## WHAT THE TASK ASKS
Would you count the lines of the listing that carry the word "setReg"? Give only the resulting number.

─── SUPPLIED ENTRIES

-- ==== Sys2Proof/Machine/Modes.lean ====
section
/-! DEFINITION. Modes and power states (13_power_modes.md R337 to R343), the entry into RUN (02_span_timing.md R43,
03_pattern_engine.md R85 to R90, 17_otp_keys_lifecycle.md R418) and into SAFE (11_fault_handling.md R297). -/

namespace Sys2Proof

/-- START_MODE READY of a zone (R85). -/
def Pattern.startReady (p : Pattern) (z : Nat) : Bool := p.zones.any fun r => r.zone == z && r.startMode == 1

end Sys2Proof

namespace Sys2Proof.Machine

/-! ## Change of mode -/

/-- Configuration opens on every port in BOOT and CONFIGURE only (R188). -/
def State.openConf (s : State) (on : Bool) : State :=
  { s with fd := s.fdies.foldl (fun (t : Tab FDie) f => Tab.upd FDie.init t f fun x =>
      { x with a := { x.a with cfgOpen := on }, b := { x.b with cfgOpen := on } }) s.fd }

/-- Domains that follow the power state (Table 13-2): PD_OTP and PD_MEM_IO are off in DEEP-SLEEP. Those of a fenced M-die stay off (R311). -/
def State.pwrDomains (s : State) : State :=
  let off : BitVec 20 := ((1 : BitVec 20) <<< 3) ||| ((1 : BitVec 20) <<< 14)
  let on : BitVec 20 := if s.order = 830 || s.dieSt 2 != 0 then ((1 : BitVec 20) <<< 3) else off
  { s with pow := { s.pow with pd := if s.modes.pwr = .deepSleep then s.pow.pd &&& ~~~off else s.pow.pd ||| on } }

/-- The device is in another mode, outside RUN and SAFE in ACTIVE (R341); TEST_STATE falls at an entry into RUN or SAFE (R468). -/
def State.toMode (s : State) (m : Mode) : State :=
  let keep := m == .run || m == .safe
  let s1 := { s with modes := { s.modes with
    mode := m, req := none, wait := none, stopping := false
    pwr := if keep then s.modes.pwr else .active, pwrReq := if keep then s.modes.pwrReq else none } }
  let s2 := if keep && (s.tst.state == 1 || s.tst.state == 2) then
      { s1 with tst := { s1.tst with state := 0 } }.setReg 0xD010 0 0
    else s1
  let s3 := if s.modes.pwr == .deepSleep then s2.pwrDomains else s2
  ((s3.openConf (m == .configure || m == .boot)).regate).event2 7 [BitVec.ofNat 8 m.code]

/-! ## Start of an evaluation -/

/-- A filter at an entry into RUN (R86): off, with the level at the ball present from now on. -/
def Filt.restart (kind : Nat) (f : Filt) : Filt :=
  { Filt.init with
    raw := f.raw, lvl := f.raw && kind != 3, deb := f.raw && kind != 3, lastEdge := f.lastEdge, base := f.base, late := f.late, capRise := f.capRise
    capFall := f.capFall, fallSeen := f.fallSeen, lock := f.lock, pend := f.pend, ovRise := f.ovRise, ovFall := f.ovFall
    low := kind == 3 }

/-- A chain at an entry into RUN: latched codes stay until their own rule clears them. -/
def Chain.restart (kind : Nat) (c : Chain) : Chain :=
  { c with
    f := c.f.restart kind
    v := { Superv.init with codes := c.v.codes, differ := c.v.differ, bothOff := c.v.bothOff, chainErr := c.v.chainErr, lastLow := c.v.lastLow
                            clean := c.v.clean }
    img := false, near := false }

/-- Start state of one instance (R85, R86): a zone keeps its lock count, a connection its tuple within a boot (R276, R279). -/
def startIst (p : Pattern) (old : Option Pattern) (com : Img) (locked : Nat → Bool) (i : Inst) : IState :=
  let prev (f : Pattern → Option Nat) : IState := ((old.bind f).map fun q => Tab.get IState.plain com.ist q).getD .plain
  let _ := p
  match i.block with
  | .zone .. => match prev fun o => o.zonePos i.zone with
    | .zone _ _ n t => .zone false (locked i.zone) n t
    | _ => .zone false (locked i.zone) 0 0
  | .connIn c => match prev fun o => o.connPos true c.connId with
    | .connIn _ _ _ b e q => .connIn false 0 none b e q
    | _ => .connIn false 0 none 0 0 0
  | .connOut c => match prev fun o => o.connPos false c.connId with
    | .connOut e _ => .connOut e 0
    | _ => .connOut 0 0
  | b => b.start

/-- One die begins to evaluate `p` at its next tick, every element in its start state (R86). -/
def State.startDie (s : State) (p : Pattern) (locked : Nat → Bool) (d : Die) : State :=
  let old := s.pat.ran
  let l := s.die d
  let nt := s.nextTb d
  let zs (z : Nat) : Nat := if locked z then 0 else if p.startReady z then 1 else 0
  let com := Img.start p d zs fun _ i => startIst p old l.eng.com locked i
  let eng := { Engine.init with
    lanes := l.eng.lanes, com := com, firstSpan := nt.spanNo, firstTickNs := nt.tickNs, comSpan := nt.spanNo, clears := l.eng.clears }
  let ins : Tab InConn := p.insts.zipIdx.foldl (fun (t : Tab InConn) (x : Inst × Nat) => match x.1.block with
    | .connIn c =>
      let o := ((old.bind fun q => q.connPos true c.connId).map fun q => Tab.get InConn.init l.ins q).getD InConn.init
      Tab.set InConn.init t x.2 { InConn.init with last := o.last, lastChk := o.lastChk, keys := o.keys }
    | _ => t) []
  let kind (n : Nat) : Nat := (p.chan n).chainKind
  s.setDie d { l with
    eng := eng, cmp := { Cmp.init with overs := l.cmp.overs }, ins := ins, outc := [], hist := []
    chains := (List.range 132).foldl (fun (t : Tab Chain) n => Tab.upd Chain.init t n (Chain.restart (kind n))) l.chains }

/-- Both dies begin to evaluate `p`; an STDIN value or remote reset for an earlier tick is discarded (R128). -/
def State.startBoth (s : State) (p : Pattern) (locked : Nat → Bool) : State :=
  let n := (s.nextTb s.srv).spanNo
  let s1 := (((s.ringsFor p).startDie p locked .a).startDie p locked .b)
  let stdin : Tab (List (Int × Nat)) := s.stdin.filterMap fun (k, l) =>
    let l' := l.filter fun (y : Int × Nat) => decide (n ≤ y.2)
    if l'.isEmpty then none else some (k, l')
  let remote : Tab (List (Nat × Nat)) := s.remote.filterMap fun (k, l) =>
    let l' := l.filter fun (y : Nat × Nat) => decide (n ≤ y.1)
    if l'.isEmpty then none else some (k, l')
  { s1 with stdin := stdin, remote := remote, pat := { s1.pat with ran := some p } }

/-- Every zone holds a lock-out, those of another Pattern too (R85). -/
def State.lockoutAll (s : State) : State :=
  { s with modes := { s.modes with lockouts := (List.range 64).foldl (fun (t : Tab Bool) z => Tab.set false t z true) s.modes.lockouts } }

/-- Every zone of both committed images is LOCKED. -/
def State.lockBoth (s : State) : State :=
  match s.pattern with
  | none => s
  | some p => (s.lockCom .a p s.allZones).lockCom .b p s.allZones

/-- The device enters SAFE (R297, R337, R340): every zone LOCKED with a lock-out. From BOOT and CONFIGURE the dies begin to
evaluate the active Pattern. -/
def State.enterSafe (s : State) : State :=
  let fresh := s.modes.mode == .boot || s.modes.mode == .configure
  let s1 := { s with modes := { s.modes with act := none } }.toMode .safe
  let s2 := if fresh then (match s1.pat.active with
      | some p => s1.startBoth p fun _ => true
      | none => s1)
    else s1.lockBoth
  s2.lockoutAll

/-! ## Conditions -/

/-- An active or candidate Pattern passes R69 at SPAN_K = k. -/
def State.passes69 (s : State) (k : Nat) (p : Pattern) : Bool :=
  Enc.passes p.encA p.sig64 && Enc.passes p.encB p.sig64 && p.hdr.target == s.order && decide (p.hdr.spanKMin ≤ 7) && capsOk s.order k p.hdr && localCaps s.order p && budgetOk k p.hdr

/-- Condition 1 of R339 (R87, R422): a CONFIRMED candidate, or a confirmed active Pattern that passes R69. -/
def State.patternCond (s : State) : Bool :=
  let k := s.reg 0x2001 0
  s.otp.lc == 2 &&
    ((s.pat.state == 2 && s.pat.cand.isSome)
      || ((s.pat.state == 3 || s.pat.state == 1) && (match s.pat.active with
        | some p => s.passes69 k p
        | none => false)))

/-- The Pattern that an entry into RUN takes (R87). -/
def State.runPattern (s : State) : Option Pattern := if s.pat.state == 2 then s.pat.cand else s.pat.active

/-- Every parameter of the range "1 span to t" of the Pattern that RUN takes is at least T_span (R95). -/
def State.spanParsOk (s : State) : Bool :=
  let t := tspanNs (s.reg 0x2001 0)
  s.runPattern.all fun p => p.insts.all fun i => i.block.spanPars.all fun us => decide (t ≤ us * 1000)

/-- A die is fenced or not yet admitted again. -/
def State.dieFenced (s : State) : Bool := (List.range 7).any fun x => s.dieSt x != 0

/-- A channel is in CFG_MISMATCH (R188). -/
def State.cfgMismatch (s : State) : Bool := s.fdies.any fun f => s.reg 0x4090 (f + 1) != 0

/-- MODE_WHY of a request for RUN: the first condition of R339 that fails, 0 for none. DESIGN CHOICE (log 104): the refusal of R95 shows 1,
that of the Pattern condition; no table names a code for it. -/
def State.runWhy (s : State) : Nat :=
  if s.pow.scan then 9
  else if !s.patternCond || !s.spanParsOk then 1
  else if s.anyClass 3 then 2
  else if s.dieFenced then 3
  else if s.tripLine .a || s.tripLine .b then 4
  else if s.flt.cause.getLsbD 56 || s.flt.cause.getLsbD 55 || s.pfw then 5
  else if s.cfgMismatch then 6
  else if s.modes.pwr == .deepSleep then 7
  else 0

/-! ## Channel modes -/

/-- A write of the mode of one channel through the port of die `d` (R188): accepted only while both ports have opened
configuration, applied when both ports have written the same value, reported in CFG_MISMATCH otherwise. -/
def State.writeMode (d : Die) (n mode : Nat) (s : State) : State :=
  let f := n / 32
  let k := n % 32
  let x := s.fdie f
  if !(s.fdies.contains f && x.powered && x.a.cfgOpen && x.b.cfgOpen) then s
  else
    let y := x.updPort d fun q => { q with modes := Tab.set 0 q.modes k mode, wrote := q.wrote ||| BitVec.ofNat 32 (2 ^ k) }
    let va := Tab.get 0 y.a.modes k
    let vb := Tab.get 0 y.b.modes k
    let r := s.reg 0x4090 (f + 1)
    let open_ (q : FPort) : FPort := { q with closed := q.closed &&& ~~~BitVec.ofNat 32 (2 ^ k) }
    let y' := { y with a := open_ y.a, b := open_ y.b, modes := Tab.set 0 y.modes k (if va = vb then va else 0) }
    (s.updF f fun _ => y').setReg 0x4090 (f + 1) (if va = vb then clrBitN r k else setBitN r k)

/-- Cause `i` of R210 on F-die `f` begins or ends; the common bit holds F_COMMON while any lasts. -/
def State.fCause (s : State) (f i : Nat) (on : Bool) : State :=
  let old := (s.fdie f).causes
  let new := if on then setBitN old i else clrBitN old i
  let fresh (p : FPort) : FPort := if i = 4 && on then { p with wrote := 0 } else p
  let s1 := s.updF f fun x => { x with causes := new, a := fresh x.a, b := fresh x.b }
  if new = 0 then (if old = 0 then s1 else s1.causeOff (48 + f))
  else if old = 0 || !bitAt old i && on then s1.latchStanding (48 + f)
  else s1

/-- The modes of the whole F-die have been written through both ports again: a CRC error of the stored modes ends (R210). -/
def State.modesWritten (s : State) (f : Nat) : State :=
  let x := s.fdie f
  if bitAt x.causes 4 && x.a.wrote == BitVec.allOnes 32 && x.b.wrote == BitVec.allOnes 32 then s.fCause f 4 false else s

──────

## ANSWER TO THIS TASK
2